I chose a screenshot inside a cave because outside it’s hard to make out anything in the very dark and grey world outside. Two things I really liked: You can see your own shadow when the light is behind you. And the descriptions are in Irish Gaelic, a language that always had a magic quality for me in writing. Just look at those beautiful words!*
*It lost some of its magic when I bought a book about Gaelic and learned the rationale behind the mysterious spelling. Fortunately, the magic then shifted to the pronunciation.
I bought the game very cheap in a GoG sale mistaking it for another game so I was interested in your thoughts on it Karlok. On reading them I may get around to installing it sometime in the future but there’s now no hurry!

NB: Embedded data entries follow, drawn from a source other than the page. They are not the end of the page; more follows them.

-- ==== Sys2Proof/WellFormed.lean ====
section
/-! DEFINITION. Well-formed commands: operands that the interface they come over can carry.  The meanings are total; a
command that is not well formed names something that no bus, pin or request of the unit can bring. -/

namespace Sys2Proof

/-- Request header fields within their widths, and no more than 1,024 bytes of payload (R95, R96). -/
def Req.wf (r : Req) : Bool := r.id < 2 ^ 16 && r.index < 2 ^ 16 && r.sub < 2 ^ 8 && r.payload.length ≤ 1024

/-- A CAN frame: an identifier of 29 bits, at most 64 bytes (R105). -/
def CanIn.wf (f : CanIn) : Bool := f.id < (if f.extended then 2 ^ 29 else 2 ^ 11) && f.data.length ≤ 64

/-- The fields of an Announce message within the widths of IEEE 1588 (R51). -/
def AnnounceMsg.wf (m : AnnounceMsg) : Bool :=
  m.domain < 256 && m.transport < 3 && m.priority1 < 256 && m.clockClass < 256 && m.accuracy < 256 && m.variance < 2 ^ 16
    && m.priority2 < 256 && m.identity < 2 ^ 64 && m.sender < 2 ^ 64 && m.stepsRemoved < 2 ^ 16 && m.timeSource < 256

/-- The addresses of an ARP frame or a Neighbor Discovery message within their widths (R336). -/
def ArpNd.wf (m : ArpNd) : Bool :=
  let w := if m.ip6 then 128 else 32
  m.sender < 2 ^ w && m.target < 2 ^ w && m.mac < 2 ^ 48

/-- Inputs of a boundary: fills are per cents, a CAN code is 0 to 2, at most seven VFs, a bit for each function. -/
def BoundaryInputs.wf (i : BoundaryInputs) : Bool :=
  i.fill0 ≤ 100 && i.fill4 ≤ 100 && i.cans.length ≤ 2 && i.cans.all (· < 3) && i.numVfs < 8 && i.masters < 256 && i.fnMasks < 256
    && i.channels.length ≤ 2 && i.dramPorts.length ≤ 6

/-- A frame that Ethernet can carry: from its header to the largest MAX_FRAME with two tags (R234). -/
def frameSize (f : List Byte) : Bool := 14 ≤ f.length && f.length ≤ 9224

/-- A host write within BAR0: a word or two, aligned to words (R604). -/
def wordWrite (offset : Nat) (data : List Byte) : Bool := offset % 4 == 0 && data.length % 4 == 0 && 0 < data.length

/-- Buffers of a pool (R382). -/
def poolSizeOf (k : Nat) : Nat := [8192, 2048, 512, 128, 32768, 61440].getD k 0

/-- Whether a command is well formed. -/
def Instr.wf (i : Instr) : Bool :=
  match i with
  | .beatBoundary inp => inp.wf
  | .ptpSyncReceived _ domain transport _ => domain < 256 && transport < 3
  | .ptpAnnounceReceived _ msg => msg.wf
  | .beatPtpLocked t _ inp => t < 2 ^ 64 && inp.wf
  | .beatSlewDone inp => inp.wf
  | .beatOriginSet inp => inp.wf
  | .read _ r => r.wf
  | .write _ r => r.wf
  | .writeAtBeat _ r => r.wf
  | .command _ r => r.wf
  | .segmentInit _ r => r.wf
  | .segment _ r => r.wf
  | .canFrameIgnored _ f => f.wf
  | .canErrorStateChange _ tec rec => tec < 512 && rec < 256
  | .rollcallAnswer _ _ data => data.length ≤ 64
  | .inbandRequest _ frame => frameSize frame
  | .lcCommission confirm => confirm < 2 ^ 32
  | .lcDecommission confirm => confirm < 2 ^ 32
  | .lcVendorReset confirm auth => confirm < 2 ^ 32 && auth.length == 64
  | .psuInserted _ _ _ _ _ serial => serial < 256 ^ 16
  | .pseControllerFault ports => ports < 2 ^ 48
  | .moduleIdentify _ _ id => id.length ≤ 96
  | .moduleDdmRead _ ddm alarms => ddm.length ≤ 10 && alarms.length ≤ 4
  | .frameReceived _ _ _ _ age at_ _ => age ≤ 61 && at_ < 250000
  | .pfcFrameReceived _ vector times => vector < 256 && times.length == 8 && times.all (· < 65536)
  | .lldpduReceived _ mac pdu => mac < 2 ^ 48 && pdu.length ≤ 1500
  | .frameTxDone _ at_ _ => at_ < 250000
  | .twillSwap mask => 0 < mask && mask < 16
  | .arpNdReceived _ vlan m => vlan < 4096 && m.wf
  | .snoopReport _ vlan _ _ _ => vlan < 4096
  | .snoopLeave _ vlan _ _ => vlan < 4096
  | .snoopQuery _ vlan _ => vlan < 4096
  | .share _ h _ _ => h < 2 ^ 32
  | .release _ h => h < 2 ^ 32
  | .free _ h => h < 2 ^ 32
  | .zeroFillDone pool index => index < poolSizeOf pool.val
  | .apertureRead _ offset len => offset % 4 == 0 && len % 4 == 0 && 0 < len
  | .apertureWrite _ offset data _ => wordWrite offset data
  | .flush _ mask => mask < 256
  | .histClear _ mask => mask < 256
  | .changeTime _ t => t < 2 ^ 64
  | .gateEntryStart _ at_ => at_ < 250000
  | .jobAdmit _ _ desc => desc.length == 256
  | .aesCsChange _ _ cs user => cs.length == 24 && user.length == 24
  | .ringEnable _ _ control => control < 2 ^ 32
  | .ringDisable _ _ control => control < 2 ^ 32
  | .sqTailWrite _ _ v => v < 2 ^ 32
  | .cqHeadWrite _ _ v => v < 2 ^ 32
  | .sqEntryTake _ _ entry => entry.length ≤ 256
  | .registerWrite _ offset data _ => wordWrite offset data
  | .clear _ _ mask => mask < 2 ^ 32
  | .unmask _ _ mask => mask < 2 ^ 32
  | .fanEvaluation tach => tach.length == 3
  | .pseControllerFaultClear ports => ports < 2 ^ 48
  | .notifyRequest _ r => r.wf
  | .gpioSample raw => raw < 2 ^ 16
  | .sampleSlot takes misses => takes.length ≤ 4 && misses < 2 ^ 16
  | .ageOut _ | .ptpAnnounceTimeout _ | .beatPtpUnlocked | .armOrigin | .requestCacheExpiry _ | .myCacheFlush _ |
    .clampClear | .segmentAbandoned _ | .canTxComplete _ _ | .canBusOffRecovery _ | .rollcall _ |
    .keyEpochGraceEnd _ | .mbxDoorbell _ | .mbxRequestTake _ | .mbxRspRelease _ | .modeRequestConfigure |
    .modeRequestService | .modeRequestListen | .modeRequestDormant | .modeRequestFreeze | .dormantEntry |
    .wake _ _ | .powerOnReset | .dramTrainingDone _ | .imageAccepted | .storedSetLoad | .zeroFillComplete |
    .configureEntry | .warmRestart | .watchdogRestart | .trialRevert | .lcChallengeUpdate | .wipeDone |
    .wipeVerifyFail | .imageActivateVerify | .imageActivateTrial | .imageConfirm | .store | .storeDone _ |
    .powerFailWarning | .mainsCollapse | .tnCreate _ | .tnReset _ | .tnDelete _ | .tenancyWipeEnd _ |
    .psuRemoved _ | .moduleLineFall _ _ | .moduleLineRise _ | .pdClassified _ _ _ _ | .faultStartup _ |
    .pdRemoved _ | .pdFault _ _ | .holdEnd _ | .backoffLevelReset _ | .siliconRequest _ | .siliconRelease _ |
    .lldpPowerRequest _ _ | .linkUp _ _ _ | .linkDown _ | .penaltyDecay | .sfpInserted _ | .sfpRemoved _ |
    .txFault _ | .txDisableRelease _ | .phyMgmtTimeout _ | .pauseTimerExpiry _ _ | .pfcRefresh _ _ |
    .pfcStormTrip _ _ | .pfcStormClear _ _ | .lldpNeighbourLost _ _ | .lldpTransmit _ | .reclaimPassDone |
    .versionRetire | .twillDrainDone | .shadowCopy _ | .shadowCopyDone _ | .learnApply | .settle |
    .dampingWindowEnd | .addStatic _ | .delete _ | .find _ | .flushPort _ | .flushFid _ | .flushTenancy _ |
    .macFlushDone | .nhRefresh _ | .nhUnresolved _ | .snoopMemberExpiry | .alloc _ _ _ | .cancel _ |
    .gateTakeover _ | .keepCopy _ _ | .segmentAgeClose | .prerollFree | .heartbeatCheck | .heartbeatSend _ |
    .probeReply _ _ _ | .drainOffer _ | .drainAck _ | .flnDrainTimeout | .backfillSend _ | .backfillAck _ _ |
    .flnBackfillTimeout | .indexExport _ | .purge _ | .dramAlert _ _ _ _ _ | .dramReplayDone _ | .dramUe _ |
    .refreshDue _ _ _ _ | .idleSelfRefresh _ | .selfRefreshExit _ _ | .dramScrubPassDone | .diagRead | .logClear |
    .compress | .decompress | .copy1d | .copy2d | .jobEnd _ _ | .jobCompletionPost _ | .aesRxLocked _ _ _ |
    .aesRxLost _ | .asrcSlip _ _ _ | .audioRampIn _ | .packetOut _ _ | .packetIn _ _ | .featureFrame _ |
    .clipRelease _ | .pcieLinkUp _ _ | .pcieLinkDown | .hostWatchdogExpiry _ | .hostAlive _ | .flrStart _ |
    .flrCleanup _ | .flrDone _ | .ringQuiesced _ _ | .rxFrameHandover _ _ | .txFrame _ _ _ _ _ |
    .drainBufferPost _ | .tableLoad _ _ | .tableLoadDone | .cqCoalesceTimeout _ _ | .dmaReadFailed _ _ _ _ _ |
    .recoveryCommit _ | .recoveryUsed | .spacingExpiry _ _ | .gpioLevelChange _ | .chatterWindowEnd _ |
    .gpioStuck _ | .snapshotCapture | .snapshotDone | .withdrawnClear | .trayPresenceChange _ | .sensorFault _ |
    .thermalTrip | .thermalTripRestore | .ledTest | .ledTestEnd | .psuPowerFailWarning _ | .psuFailed _ |
    .psuInputOutOfRange _ _ _ | .mainsRestored _ _ _ _ | .sensorReportRestored _ | .phyRetry _ _ |
    .ptpSyncTransmit _ | .ptpDelayMessage _ _ | .malformedTlp _ | .aesRxLocking _ |
    .aes3SubframeReceived _ _ _ _ _ _ | .aes3FrameTransmit _ _ => true

end Sys2Proof
end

As for Gaelic pronunciation I came across a colleague in my working life with a name spelt Niamh (or something like that) which I presumed to be pronounced ‘Niam’ (like the male name Liam)... but no! it was pronounced as “Neeve” - HUH! Also the name Siobhan which I always assumed to be pronounced as ‘See-o-ban’ I discovered years later was actually pronounced as “Shivorn” ....so I conclude that Gaelic is a great language to use as a basis for difficult unfathomable puzzles in adventure games!

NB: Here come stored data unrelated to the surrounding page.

/-! TooLongFramesLeaveTheBuffer -/

theorem wit_too_long : let s := inMode .service fun l =>
      (l.setHost fun h => { h with fns := h.fns.upd 2 fun f => { f with present := true, rings := f.rings.upd 0 fun r => { r with
        active := true, sqTail := 3, sqLog2 := 4, cqLog2 := 4 } } }).setPlane fun x => { x with
        frames := x.frames.put 1 (some { bytes := List.replicate 70 0, word := 2 * 2 ^ 61, refs := 1 }),
        queues := x.queues.put (8 * 54) [{ frame := 1 }] }
    s.live.mode.running = true ∧
    (let r := (s.live.at 0).takeFrom 54
     let fr := r.1.getD default
     r.1.isSome ∧ fr.tn = 2 ∧ (r.2.fn fr.tn).flr = none ∧ (r.2.fn fr.tn).present = true ∧
      (r.2.ring fr.tn (bits (r.2.fn fr.tn).rxMap (2 * fr.tc) 2)).active = true ∧
      (r.2.ring fr.tn (bits (r.2.fn fr.tn).rxMap (2 * fr.tc) 2)).sqHeld ≠ 0 ∧
      (r.2.ring fr.tn (bits (r.2.fn fr.tn).rxMap (2 * fr.tc) 2)).cqFull = false ∧
      leAt [0, 0, 0, 0, 0, 0, 0, 0, 65, 0] 8 2 < (body fr.bytes).length) := by decide +kernel

/-! CanPortsFollowTheirBus -/

/-- CAN port 1 enabled and active, with a frame on the bus. -/
def canOn (state : Nat) (f : CanPort → CanPort) : State := inMode .service fun l => (((l.wr .STATE_0782 state 1).wr .ROLLCALL_ENABLE 1 1).setCan 1 f).setBeat fun b => { b with ticks := 100000 }
theorem wit_can_ignored : let s := canOn 0 id
    s.live.mode.evaluates = true ∧ s.live.mode ≠ .freeze ∧ s.live.canServes 1 = true ∧ s.live.canIgnores 1 { id := s.live.canRequestId 1, fd := false } = true := by
  decide +kernel
theorem wit_can_state : (canOn 0 id).live.rd .STATE_0782 1 = 0 ∧ (canOn 2 id).live.rd .STATE_0782 1 = 2 := by decide +kernel
theorem wit_can_sent : let s := canOn 0 fun p => { p with sending := some { id := 1, data := [] } }
    (s.live.can.get 1).sending = some { id := 1, data := [] } ∧ (s.live.can.get 1).tooLate = false ∧ s.live.rd .STATE_0782 1 ≠ 2 := by
  decide +kernel
theorem wit_rollcall : let s := canOn 0 id
    s.live.mode.rollcalls = true ∧ s.live.canServes 1 = true ∧ s.live.rdB .ROLLCALL_ENABLE 1 = true ∧
    (s.live.can.get 1).callOpen = false ∧ (s.live.can.get 1).lastCall + s.live.rd .ROLLCALL_INTERVAL 1 ≤ s.live.ticks := by decide +kernel
theorem wit_rollcall_answer : let s := canOn 0 fun p => { p with callOpen := true, callSeq := 5 }
    (s.live.can.get 1).callOpen = true ∧ fieldAt [5, 1, 2, 3, 4, 5, 6, 7] 0 1 = (s.live.can.get 1).callSeq ∧ s.live.canServes 1 = true ∧
    s.live.nodeEntry 1 3 = 0 := by decide +kernel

I love Irish names. Wouldn’t it be great to be called Aoibheann. See here for the pronunciation.
The reason that the Irish couldn’t fit their rich language in the straightjacket of the Roman alphabet is that every consonant can be pronounced either slender (velar) or broad (palatal). So they use combinations of letters (like bh and le) to indicate whether a consonant is slender or broad. The words lón (lunch) and leon (lion) are distinguished in sound only by the kind of l.
Wouldn’t it be great to be called Aoibheann?
Not in the old days of postcards. There wouldn’t be a living soul to figure out how to write that one.
Pronouncing it would be fun, though. I-owe-bean(s)? Yippee-yay-oh!
The human race is doomed to progress.